Beatrice Mtetwa, Bright's lawyer, said her client was arrested at the Harare International Airport as he tried to board an Air Zimbabwe flight to London. He was detained for the weekend by police and questioned on whether he worked for "outside broadcasters", Mtetwa said.
The lawyer said Bright was asked whether he was involved in making the BBC's recent Panorama programme that claimed thousands of Zimbabwean youths are being trained in special camps to torture and intimidate opponents of President Robert Mugabe's government.
"The suspicion is that he was involved in that 'Panorama' documentary", Mtetwa said, but denied any link.
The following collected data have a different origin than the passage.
/-- What the module puts on its links, pins and buses. -/
inductive Out where
  /-- An MSI-X message (R316). -/
  | msix (vector : Nat)
  /-- A control codeword sent to a logical position over chords (Table 09-6). -/
  | control (x y : Nat) (bytes : List Byte)
  /-- A flit put on a chord port (R250). -/
  | flit (p : Nat) (bytes : List Byte)
  /-- An FDT packet (R323): the port, the remote address, the UDP source port, what else the frame carries, the bytes from the FDT
  header on. -/
  | fdt (port remote source : Nat) (head : FdtHead) (bytes : List Byte)
  /-- A management-bus response, or a NACK when empty (R378, R408). -/
  | smb (bytes : List Byte)
  /-- A die-to-die transfer unit delivered (R28): class, direction (0 compute die to companion), data. -/
  | d2d (cls : D2dClass) (dir : Nat) (data : List Byte)
  /-- A PCIe read completion with its EP bit (R309). -/
  | completion (ep : Bool) (data : List Byte)
  /-- A posted write to host memory with its attribute Relaxed Ordering (R313). -/
  | hostWrite (relaxed : Bool) (addr : Nat) (data : List Byte)
  /-- A read of host memory issued by the module (R314, R318). -/
  | hostRead (addr len : Nat)
  /-- An error reported through AER (Table 11-7): 0 Malformed TLP, 1 Poisoned TLP Received, 2 Unexpected Completion. -/
  | aer (kind : Nat)
  /-- Unsupported Request (Table 11-7 row 3). -/
  | unsupported
  /-- An answer to ARP, Neighbor Discovery or echo (R322). -/
  | ethReply (port : Nat) (kind : EthKind)
  /-- The TAP's data register selected (R412): the IDCODE, or BYPASS when none. -/
  | tap (idcode : Option Word32)
deriving DecidableEq, Repr

/-! ### Always-on domain, start-up, identity -/

/-- Why the ordered shutdown runs (R415 to R417, R349, R384, R373). -/
inductive Shutdown where
  | mainLoss
  | standbyLoss
  | thermal
  | overcurrent
  | powerOff
  | reset (kind : Nat)
deriving DecidableEq, Repr

/-- Supplies, start-up and status (chapters 13 and 15). -/
structure Boot where
  /-- R32: standby input present; R372: main input present; R417: fallback converter in use. -/
  standby : Bool
  main : Bool
  fallback : Bool
  /-- R417: the tick at which standby was lost while the fallback converter carries the domain. -/
  standbyLost : Option Nat
  /-- R51. -/
  modCount : Word64
  /-- R52: the latched high half, while a low-half read waits for its high half. -/
  hiLatch : Option Word32
  /-- Table 13-6 MOD_STATUS. -/
  phase : Nat
  holdCause : Nat
  springHeld : Bool
  ready : Bool
  mainOn : Bool
  cfgDefaulted : Bool
  image : Nat
  imageFallback : Bool
  identityOk : Bool
  lmsLow : Bool
  /-- R363: both images failed and the CP stays in ROM. -/
  romOnly : Bool
  /-- R372: power-on given; AUTO_POWER_ON not honoured. -/
  powerOn : Bool
  autoInhibit : Bool
  /-- R419: the main domain stays off until this tick. -/
  offUntil : Option Nat
  /-- R416: the ordered shutdown in progress. -/
  shutdown : Option Shutdown
  /-- Table 13-6 MOD_STARTUP_TICK; the tick phase 8 began (Table 13-10 STARTUP_DONE). -/
  startupTick : Word64
  phase8Tick : Nat
  /-- Table 15-4: rails up, in power-up order SOC, CORE_ARR and CORE_ENG, COMP, G7, LP, SERDES. -/
  rails : List Bool
  /-- The module has faulted: it wrote a FAULT record that ends its own service (R402). -/
  faulted : Bool
  /-- Table 15-1: SMB_ALERT# asserted. -/
  smbAlert : Bool
  /-- R412: the instruction loaded. -/
  tap : TapIr
  /-- R373: the phase at which start-up goes on after phase 2 of a CP cold load. -/
  resume : Option Nat
  /-- The MOD_POWER_ON, MOD_POWER_OFF or MOD_RESET that runs (Table 13-9, long). -/
  waiter : Option Route
deriving DecidableEq, Repr

/-- A CFG_MCB_WRITE (or the MCB write of R400) in progress (R371). -/
structure McbWrite where
  image : List Byte
  route : Option Route
  since : Nat
deriving DecidableEq, Repr

/-- Flash contents other than the Almanac area, and identity (R35, R362 to R371). -/
structure Flash where
  /-- Flash bytes by offset (Table 01-7); an unlisted byte reads as 0. -/
  bytes : List Cell
  /-- R370: the MCB in use. -/
  mcb : List Byte
  /-- Table 13-3: the MCB as read at start-up, empty when defaulted. -/
  mcbRead : List Byte
  mcbWrite : Option McbWrite
  /-- R35: an MCB write that waits for the end of a flush. -/
  mcbNext : Option McbWrite
  /-- R365: the header copy in use, empty when neither copy is valid. -/
  header : List Byte
  /-- Table 13-6 MOD_FW. -/
  running : Word32
  other : Word32
  /-- R369: DIGEST of the running image. -/
  digest : List Byte
  /-- R367: the seed while held in data memory. -/
  seed : Option (List Byte)
  serial : Word64
  /-- R368: next HSS index; the first index not yet claimed by a reserve record. -/
  lmsNext : Nat
  lmsClaimed : Nat
  /-- R369. -/
  lastAttest : Option Nat
  /-- R357: the code memory as loaded from the image, and its lock. -/
  codeMem : List Byte
  codeLocked : Bool
deriving DecidableEq, Repr

/-! ### Control processor and mailboxes -/

/-- MBX_STATE.STATE (Table 13-6). -/
inductive MbState where
  | idle
  | posted
  | running
  | done
deriving DecidableEq, Repr

/-- One mailbox (R374 to R379). -/
structure Mailbox where
  /-- The 4,096 bytes as the sender and the module wrote them. -/
  bytes : List Cell
  lastSeq : Word32
  status : Word16
  state : MbState
  /-- R377: header and payload copied at acceptance. -/
  request : List Byte
  /-- R376: the stored response payload and its status, for a repeated SEQ. -/
  response : List Byte
  /-- R56, R375. -/
  receipt : Word64
  doneTick : Word64
  /-- R376: checks 1 to 4 have been made of the posted command. -/
  checked : Bool
  /-- R381: the status reached once the commit point has passed. -/
  reached : Option Word16
deriving DecidableEq, Repr

/-- The control processor (chapter 13). -/
structure Cp where
  /-- The CP runs firmware; a warm restart is in progress; the debug port holds it halted. -/
  up : Bool
  restarting : Bool
  halted : Bool
  unstable : Bool
  /-- R358: tick of the last watchdog restart. -/
  watchdog : Nat
  /-- R358: the warm restart in progress: program counter at the expiry and the tick of the expiry, or none for R359. -/
  expiry : Option (BitVec 48 × Nat)
  /-- R359: the code page and codeword being reloaded. -/
  reload : Option (Nat × Nat)
  /-- R359: the stored command in which an uncorrectable word of data memory lay, as its place among the routes. -/
  lostCmd : Option Nat
  /-- R360: ticks of the last warm restarts, newest first. -/
  restarts : List Nat
  resets : Word64
  /-- MB[0] to MB[15]; the management-bus mailbox. -/
  mbx : Sparse Mailbox
  smb : Mailbox
  /-- R379: pieces of an MB[15] command received so far. -/
  mb15 : List Byte
  /-- The logical position that sent them (R305). -/
  mb15From : Option (Nat × Nat)
  /-- R379: the last MB_CMD_DONE received from each logical position 8y + x. -/
  mbDone : Sparse (List Byte)
  /-- R57. -/
  lastCorrelate : Option Nat
  /-- Heartbeats withheld by detector 0x0A01 and the vote held by 0x0A02 are injection slots (Table 14-8). -/
  selftest : Option (Nat × Option Route)
deriving DecidableEq, Repr

/-! ### JVI contexts -/

/-- How a TFDT stands: under way, completed, its connection lost, its message rejected (Table 06-18, R327). -/
inductive CopyRes where
  | open_
  | ok
  | timeout
  | rejected
deriving DecidableEq, Repr

/-- A stream copy started by TRD, TWR or TFDT (Table 06-18); a TWR with the queue and SEQ of its VECTOR (R177). -/
inductive StreamCopy where
  | trd (addr loc len : Nat)
  | twr (addr loc len : Nat) (queue : Nat) (seq : Word32)
  | tfdt (slot : Nat) (msg : Word32) (res : CopyRes)
deriving DecidableEq, Repr

/-- One execution context (R188): an engine's vector unit or a companion core. -/
structure JviCtx where
  busy : Bool
  /-- The VECTOR that runs here: its queue and SEQ, and its STEP. -/
  queue : Nat
  seq : Word32
  step : Word32
  /-- v0-v31: the lanes of a listed register; unlisted lanes hold 0. -/
  v : Sparse (List Word32)
  /-- p1-p7: the lanes of a listed predicate; unlisted lanes hold false. p0 is all ones. -/
  p : Sparse (List Bool)
  /-- s1-s31; s0 reads zero. -/
  s : Sparse Word64
  pc : Nat
  code : List Word64
  /-- R165: vector steps run and STEP_LIMIT. -/
  steps : Nat
  limit : Nat
  copies : List StreamCopy
deriving DecidableEq, Repr

/-! ### Tiles -/

/-- Table 03-14 TILE_HEALTH. -/
inductive TileHealth where
  | active
  | spareReady
  | spareUntested
  | failedSelftest
  | retiredRun
deriving DecidableEq, Repr

/-- Table 03-11 ENG_STATUS.STATE. -/
inductive EngState where
  | idle
  | rampUp
  | run
  | rampDown
  | faultStop
  | retired
deriving DecidableEq, Repr

/-- Health of a codeword that is not clean (R222 to R224). -/
inductive CwHealth where
  | good
  | correctable
  | uncorrectable
  | poison
deriving DecidableEq, Repr

/-- A row vector of one K-block in the feeder queues (R59, R60): its item, K-block, output row, element codes, scale bytes. -/
structure FeedRow where
  seq : Word32
  kb : Nat
  row : Nat
  elems : List Nat
  scales : List Byte
deriving DecidableEq, Repr

/-- The weights of one K-block of an item in one array (R63, R65): per column the element codes and the scale bytes along K. -/
structure WBlock where
  seq : Word32
  kb : Nat
  cols : List (List Nat × List Byte)
deriving DecidableEq, Repr

/-- A MATMUL in the arrays: its operand block, what was resolved when it was taken (R117, R163) and its progress. -/
structure Run where
  seq : Word32
  step : Word32
  block : List Byte
  noCount : Bool
  aFmt : Nat
  bFmt : Nat
  outFmt : Nat
  /-- The window and rounding of the output's record as read once (R107, R117). -/
  eLo : Nat
  eHi : Nat
  rnd : Nat
  tensor : Word32
  eHi4 : Option Nat
  /-- Next (K-block, row) to be written to the feeders. -/
  feedKb : Nat
  feedRow : Nat
  /-- Next (K-block, row, sub-wave) to be run. -/
  kb : Nat
  row : Nat
  sub : Nat
  /-- Rows whose last K-block entry has been made; rows drained. -/
  ready : Nat
  drained : Nat
  /-- R80: scratchpad accumulation was in force when the item was taken. -/
  scratch : Bool
deriving DecidableEq, Repr
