/-- Accepts a fetched descriptor: it joins the window and the journal; one that R151 or R155 refuses is finished with
ST_BAD_OPCODE. -/
def State.accept (s : State) (q : Nat) (d block : List Byte) : State :=
  (s.jnlAppend q d block).onQueue q fun u => { u with
    expect := u.expect + 1, attempts := 0, jnlFull := false,
    state := if u.state = .stopped then .stopped else .run,
    window := u.window ++ [⟨dSeq d, d, block, firstRun q d, false, none⟩] }

/-- A doorbell value D allows the next slot: it stands before D (R174). -/
def bellAllows (u : Queue) (d : Word32) : Bool := u.expect != d && decide ((d - u.expect).toNat ≤ ringSlots u)

/-- The queue may fetch its next slot: enabled, allowed by its doorbell and inside its window of 32 (R154, R174). -/
def State.mayFetch (s : State) (q : Nat) : Bool :=
  let u := s.queue q
  u.enable && !u.disabling && s.mayRead q && (match u.bell with | some d => bellAllows u d | none => false) &&
    decide ((u.expect - u.head).toNat < 32)

/-- Fetches newly allowed slots until one is stale, the window is full, or the journal has no room. -/
def State.fetchFrom (s : State) (q : Nat) : Nat → State
  | 0 => s
  | n + 1 =>
    if s.mayFetch q then
      let f := s.fetchSlot q
      match f.1 with
      | .held => f.2
      | .stale _ _ => f.2.onQueue q fun u => { u with state := if u.state = .stopped then .stopped else .repoll, attempts := 0 }
      | .ok d block =>
        let s := f.2.injEnd 3 q
        if s.jnlRoom block then State.fetchFrom (s.accept q d block) q n else s.jnlStop q
    else s

/-- Fetches what the window has room for; a queue that replays fetches again when its replay is over (R186). -/
def State.fetch (s : State) (q : Nat) : State :=
  let u := s.queue q
  if u.state = .idle ∨ u.state = .run ∨ u.state = .stopped then (s.fetchFrom q 32).settle q else s

/-- One more poll of a stale slot (R175): whether it succeeded, and what it found. -/
def State.poll (s : State) (q : Nat) : Fetched × State :=
  let f := s.fetchSlot q
  match f.1 with
  | .held => f
  | .stale _ _ => f
  | .ok d block =>
    let s := f.2.injEnd 3 q
    if s.jnlRoom block then (f.1, (((s.onQueue q fun u => { u with state := .run }).accept q d block).fetch q))
    else (f.1, ((s.onQueue q fun u => { u with state := .run, attempts := 0 }).jnlStop q))

/-! ### Taking an item (Table 05-7) -/

/-- COND of a descriptor holds; OFFLOAD and PREFETCH are skipped in HOST_LOST (R159). -/
def State.condHolds (s : State) (d : List Byte) : Bool :=
  let lost := s.streams.hostLost
  let c := if dCond d = 1 then lost else if dCond d = 2 then !lost else true
  c && !(lost && (dKind d == some .offload || dKind d == some .prefetch))

/-- The scale records that a MATMUL names (R117, R163). -/
def namedRecords (b : List Byte) : List Nat :=
  (if obAFmt b = 15 then [obARec b] else []) ++ (if obBFmt b = 15 then [obBRec b] else []) ++
    (if obOutFmt b ≤ 2 ∨ obOutFmt b = 15 then [obOutRec b] else [])

/-- Record r is derived for a step (R121): no record is before the boundary that begins the step; after a commit, one that counted
nothing, that no write waits for and that no fall-back of its layer can change holds its values already. While no job runs there is
no boundary. -/
def State.recDerived (s : State) (step : Word32) (r : Nat) : Bool :=
  !s.jobRuns || decide (step.toNat < s.stepNo) ||
    (step == s.job.step &&
      (match s.scales.due with
       | none => true
       | some _ =>
         let x := s.scaleRec r
         (Sparse.get Reset.scaleRec s.scales.ended r).w2.toNat % 2 ^ 32 == 0 && !((fld x.w0 12 4 == 1 || fld x.w0 12 4 == 2) && fld x.w0 4 4 == 0) &&
           !(s.scales.applying.any fun w => w.1 == r)))

/-- Every record the item names is derived for its step (R121). -/
def State.recordsReady (s : State) (i : Item) : Bool :=
  if dKind i.desc = some .matmul then (namedRecords i.block).all fun r => s.recDerived (dStep i.desc) r else true

/-- A MATMUL uses the wide buffer (R78). -/
def usesWide (b : List Byte) : Bool := decide (obKb b > obS b) || obW64In b || obW64Out b

/-- Two MATMULs name overlapping accumulator rows or wide-buffer slots (R74). -/
def accOverlap (a b : List Byte) : Bool :=
  (decide (obAccRow a < obAccRow b + obM b) && decide (obAccRow b < obAccRow a + obM a)) ||
    (usesWide a && usesWide b && obHalfL a == obHalfL b)

/-- The half an item runs in: U outside split mode (R88). -/
def itemHalf (split : Bool) (b : List Byte) : Half := if split && obHalfL b then .l else .u

/-- The context of a companion core's or engine's vector unit is free. -/
def State.ctxFree (s : State) (c : Ctx) : Bool := !(s.ctx c).busy

/-- Cores of a companion VECTOR (Table 06-8). -/
def vectorCores (d : List Byte) : List (Fin 32) :=
  let m := le d 60 4
  (List.finRange 32).filter fun c => m == 0 || bitOf m c.val

/-- A half that a fault stopped waits for the faulted item's completion record (R89). -/
def State.halfStopped (s : State) (q : Nat) (w : TileWork) (h : Half) : Bool :=
  match w.stop h with
  | some seq => (s.queue q).window.any fun i => i.seq == seq && i.finished
  | none => false

/-- The unit that would run an item can take it: the arrays (in split mode, a half with no running item), the vector unit, the
cores, the commit engine. -/
def State.unitFree (s : State) (q : Nat) (i : Item) : Bool :=
  match dKind i.desc with
  | some .matmul =>
    match s.ptile q with
    | none => false
    | some p =>
      let t := s.tile p
      let h := itemHalf t.regs.split i.block
      (!t.regs.split || (t.work.run h).isNone) && !s.halfStopped q t.work h
  | some .vector =>
    if h : q < 64 then s.ctxFree (.engine ⟨q, h⟩) else (vectorCores i.desc).all fun c => s.ctxFree (.core c)
  | some .commit => s.comp.commit.isNone
  | _ => true

/-- The queue takes descriptors at present (R154, R168, R237), whatever holds its engine. -/
def State.queueOpen (s : State) (q : Nat) : Bool :=
  let u := s.queue q
  -- a queue that a host reset disabled still replays (R320)
  (u.enable || u.window.any fun i => i.replay) && !u.disabling && u.state != .stopped && u.state != .disabled && !s.streams.held && !s.mem.hold

/-- The queue takes descriptors at present (R154, R168, R237, Table 03-12 HALT, R341). -/
def State.queueTaking (s : State) (q : Nat) : Bool :=
  s.queueOpen q &&
    (if q < 64 then
      match s.ptile q with
      | some p => fld (s.tile p).regs.ctrl 0 1 == 0 && !(s.tile p).regs.pmHalt
      | none => false
     else true)

/-- Replayed descriptors remain on some queue: nothing else is taken (R186). -/
def State.replays (s : State) : Bool := s.streams.queues.any fun u => u.2.replays

/-- Every condition of Table 05-7 but Window holds for an item, given the items before it in the window. During a replay only
replayed items are taken (R186). -/
def State.itemReady (s : State) (q : Nat) (before : List Item) (i : Item) : Bool :=
  i.waiting && (i.replay || !s.replays) && s.condHolds i.desc &&
    before.all (fun j => !(j.open_ && (match dKind j.desc with | some k => isBarrier k | none => false))) &&
    s.ticketsMet i.desc && s.recordsReady i &&
    (if dKind i.desc = some .matmul then
      before.all fun j => !(j.run != .complete && dKind j.desc == some .matmul && accOverlap j.block i.block) else true) &&
    s.unitFree q i

/-- The earliest ready item of a window (R142). -/
def State.firstReady (s : State) (q : Nat) (before : List Item) : List Item → Option Item
  | [] => none
  | i :: r => if s.itemReady q before i then some i else s.firstReady q (before ++ [i]) r

/-- The item that the sequencer takes next. -/
def State.takeable (s : State) (q : Nat) : Option Item :=
  if s.queueTaking q then s.firstReady q [] ((s.queue q).window.take 32) else none

/-- A MATMUL of the engine's window meets every condition of Table 05-7 (R86). -/
def State.matmulReadyIn (s : State) (q : Nat) (before : List Item) : List Item → Bool
  | [] => false
  | i :: r => (dKind i.desc == some .matmul && s.itemReady q before i) || s.matmulReadyIn q (before ++ [i]) r
def State.matmulReady (s : State) (e : Nat) : Bool := s.matmulReadyIn e [] ((s.queue e).window.take 32)

/-- A MATMUL runs or is ready (R86). -/
def State.matmulWants (s : State) (e p : Nat) : Bool := !(s.tile p).work.runs.isEmpty || s.matmulReady e

/-- The step of a descriptor has already committed (R160). -/
def State.stepCommitted (s : State) (step : Word32) : Bool :=
  (s.job.committed != 0 || leNat (Memory.bytes s.mem.slow 0x20 8) != 0) && decide (step.toNat ≤ leNat (Memory.bytes s.mem.slow 0x20 8))

/-- STEP of a descriptor is out of order (R160). -/
def State.stepBad (s : State) (q : Nat) (step : Word32) : Bool :=
  (match (s.queue q).lastStep with | some l => decide (step.toNat < l.toNat) | none => false) || s.stepCommitted step

/-- The journal entry of a descriptor counts as taken (R186). -/
def State.journalTaken (s : State) (q : Nat) (seq : Word32) : State :=
  s.onStreams fun t => { t with journal := t.journal.map fun e => if e.queue = q ∧ e.seq = seq then { e with taken := true } else e }

/-- The highest STEP that a queue has taken (R160). -/
def stepMark (last : Option Word32) (step : Word32) : Word32 :=
  match last with
  | some l => if step.toNat < l.toNat then l else step
  | none => step

/-- Marks an item taken: running, its STEP the queue's mark, its journal entry taken (R160, R186). -/
def State.take (s : State) (q : Nat) (i : Item) : State :=
  ((s.onItem q i.seq fun j => { j with run := .running }).onQueue q fun u => { u with
    lastStep := some (stepMark u.lastStep (dStep i.desc)) }).journalTaken q i.seq

/-- An item has ended with a status, an outcome and a row count, and awaits its completion record. -/
def State.finish (s : State) (q : Nat) (seq : Word32) (status : Word16) (outcome rows : Nat) : State :=
  s.onItem q seq fun i => { i with run := .finished status outcome rows }

/-- STEP of an item is out of order (R160): a replayed item ran in its order before. -/
def State.refusesStep (s : State) (q : Nat) (i : Item) : Bool := !i.replay && s.stepBad q (dStep i.desc)

/-- Takes an item of the kind given, or answers none: the step does not take place. An item whose STEP is out of order ends
with ST_BAD_SEQ (R160); the flag says that the item goes on. -/
def State.takeKind (s : State) (q : Nat) (k : Kind) : Option (Item × Bool × State) :=
  match s.takeable q with
  | some i =>
    if dKind i.desc = some k then
      (if s.refusesStep q i then some (i, false, (s.take q i).finish q i.seq stBadSeq 0 0)
       else some (i, true, s.take q i))
    else none
  | none => none

/-! ### Completion (R157, R158, R187) -/

/-- The 16 bytes of a completion record (Table 06-3). -/
def State.complBytes (s : State) (seq : Word32) (status : Word16) (outcome rows : Nat) : List Byte :=
  leBytes 4 seq.toNat ++ leBytes 2 status.toNat ++ leBytes 1 outcome ++ leBytes 1 0 ++ leBytes 2 rows ++ leBytes 6 s.now

/-- Writes bytes of a record to G7 or host memory at a module address, in order with other records (R157, R313). -/
def State.writeRecord (s : State) (a : Nat) (d : List Byte) : State :=
  match s.place a d.length Loc.isG7OrHost with
  | some (.g7 o) => s.writeG7 o d
  | some (.host h) => s.hostWrite false h d
  | _ => s

/-- Adds an item's counts to its scale record (R117, R120): integers add, AMAX takes the maximum. -/
def State.addTally (s : State) (t : Tally) : State :=
  let r := s.scaleRec t.index
  let blocks := fld r.w2 0 32 + t.blocks
  let sat := fld r.w2 32 32 + t.sat
  let sat4 := fld r.w3 32 32 + t.sat4
  let amax := BitVec.ofNat 32 (fld r.w3 0 32)
  let amax := if flt amax t.amax then t.amax else amax
  s.setScaleRec t.index { r with
    w2 := BitVec.ofNat 64 (sat % 2 ^ 32 * 2 ^ 32 + blocks % 2 ^ 32), w3 := BitVec.ofNat 64 (sat4 % 2 ^ 32 * 2 ^ 32 + amax.toNat) }

/-- Drops completed items at the front of a window and moves HEAD over them (R157). Replayed items move no HEAD. -/
def popComplete : List Item → Word32 → List Item × Word32
  | [], h => ([], h)
  | i :: r, h =>
    if i.run = .complete then popComplete r (if i.replay then h else i.seq + 1) else (i :: r, h)

/-- HEAD moves over the descriptors that completed before a replay and left the window then (R157, R186). -/
def passDone (done : List Word32) : Nat → Word32 → Word32
  | 0, h => h
  | n + 1, h => if done.contains h then passDone done n (h + 1) else h

def State.pop (s : State) (q : Nat) : State :=
  s.onQueue q fun u =>
    let p := popComplete u.window u.head
    let h := passDone u.doneAhead u.doneAhead.length p.2
    { u with
      window := p.1, head := h, waitSince := if p.1.length = u.window.length then u.waitSince else none
      doneAhead := u.doneAhead.filter fun d => decide ((d - h).toNat < 2 ^ 31) }

/-- The source of a completion post of queue q. -/
def queueSource (q : Nat) : ScSource := .queue (Fin.ofNat 76 q)

/-- The completion record of a faulted item is written: FAULT_STOP ends (R89). -/
def State.releaseStop (s : State) (q : Nat) : State :=
  match s.ptile q with
  | some p => s.onTileRegs p fun r => { r with state := if r.state = .faultStop then .run else r.state }
  | none => s

/-- A FENCE stands open before an item of a queue's window. -/
def Queue.fenced (u : Queue) (seq : Word32) : Bool :=
  (u.window.takeWhile fun j => j.seq != seq).any fun j => j.open_ && dKind j.desc == some .fence

/-- A descriptor of a queue has handed its host writes over: the last of them is what a later FENCE waits for (R170). -/
def State.markHost (s : State) (q : Nat) : State := s.onQueue q fun u => { u with hostMark := s.hst.handed }

/-- A finished item completes: its counts reach their record, then the completion post, the completion record, the IRQ
message and, for a status other than ST_OK, the error report (R157, R158). A replayed item writes no record to the ring; one
that fails writes it to JNL_FAIL (R187). -/
def State.completeItem (s : State) (q : Nat) (i : Item) (status : Word16) (outcome rows : Nat) : State :=
  let s := match i.tally with
    | some t => if dNoCount i.desc then s else s.addTally t
    | none => s
  let s := if dPostValid i.desc ∧ status = stOk then
      s.scOp (dPostSc i.desc) .add (BitVec.ofNat 32 (dPostAmount i.desc)) (queueSource q) else s
  let bytes := s.complBytes i.seq status outcome rows
  let s :=
    if i.replay then
      (if status ≠ stOk then
        (s.writeRecord (s.streams.jnlFail.toNat + 16 * s.streams.jnlFails) bytes).onStreams fun t => { t with jnlFails := t.jnlFails + 1 }
       else s)
    else
      let s := s.writeRecord (recAddr (s.queue q) i.seq) bytes
      if ringInHost (s.queue q) ∧ !(s.queue q).fenced i.seq then s.markHost q else s
  let s := if dIrq i.desc ∧ !i.replay then s.msix q else s
  let s := if status ≠ stOk then s.queueError q else s
  let s := if q < 64 then (s.injEnd 1 q).releaseStop q else s
  (((((s.onItem q i.seq fun j => { j with run := .complete }).pop q).tryDisable q).settle q).fetch q).settle q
Bright was released in the afternoon of March 22 after being charged under the Public Order and Security Act (POSA) for communicating "a statement which is wholly or materially false", Mtetwa added.
Mtetwa said that Bright focuses on development and conservation issues, and was taking a tape to clients in London who had commissioned him to make a documentary on a game park in southern Zimbabwe.
Mtetwa said police were "unable to say what was offensive" about the tape, adding that various government departments were involved in the making of the documentary.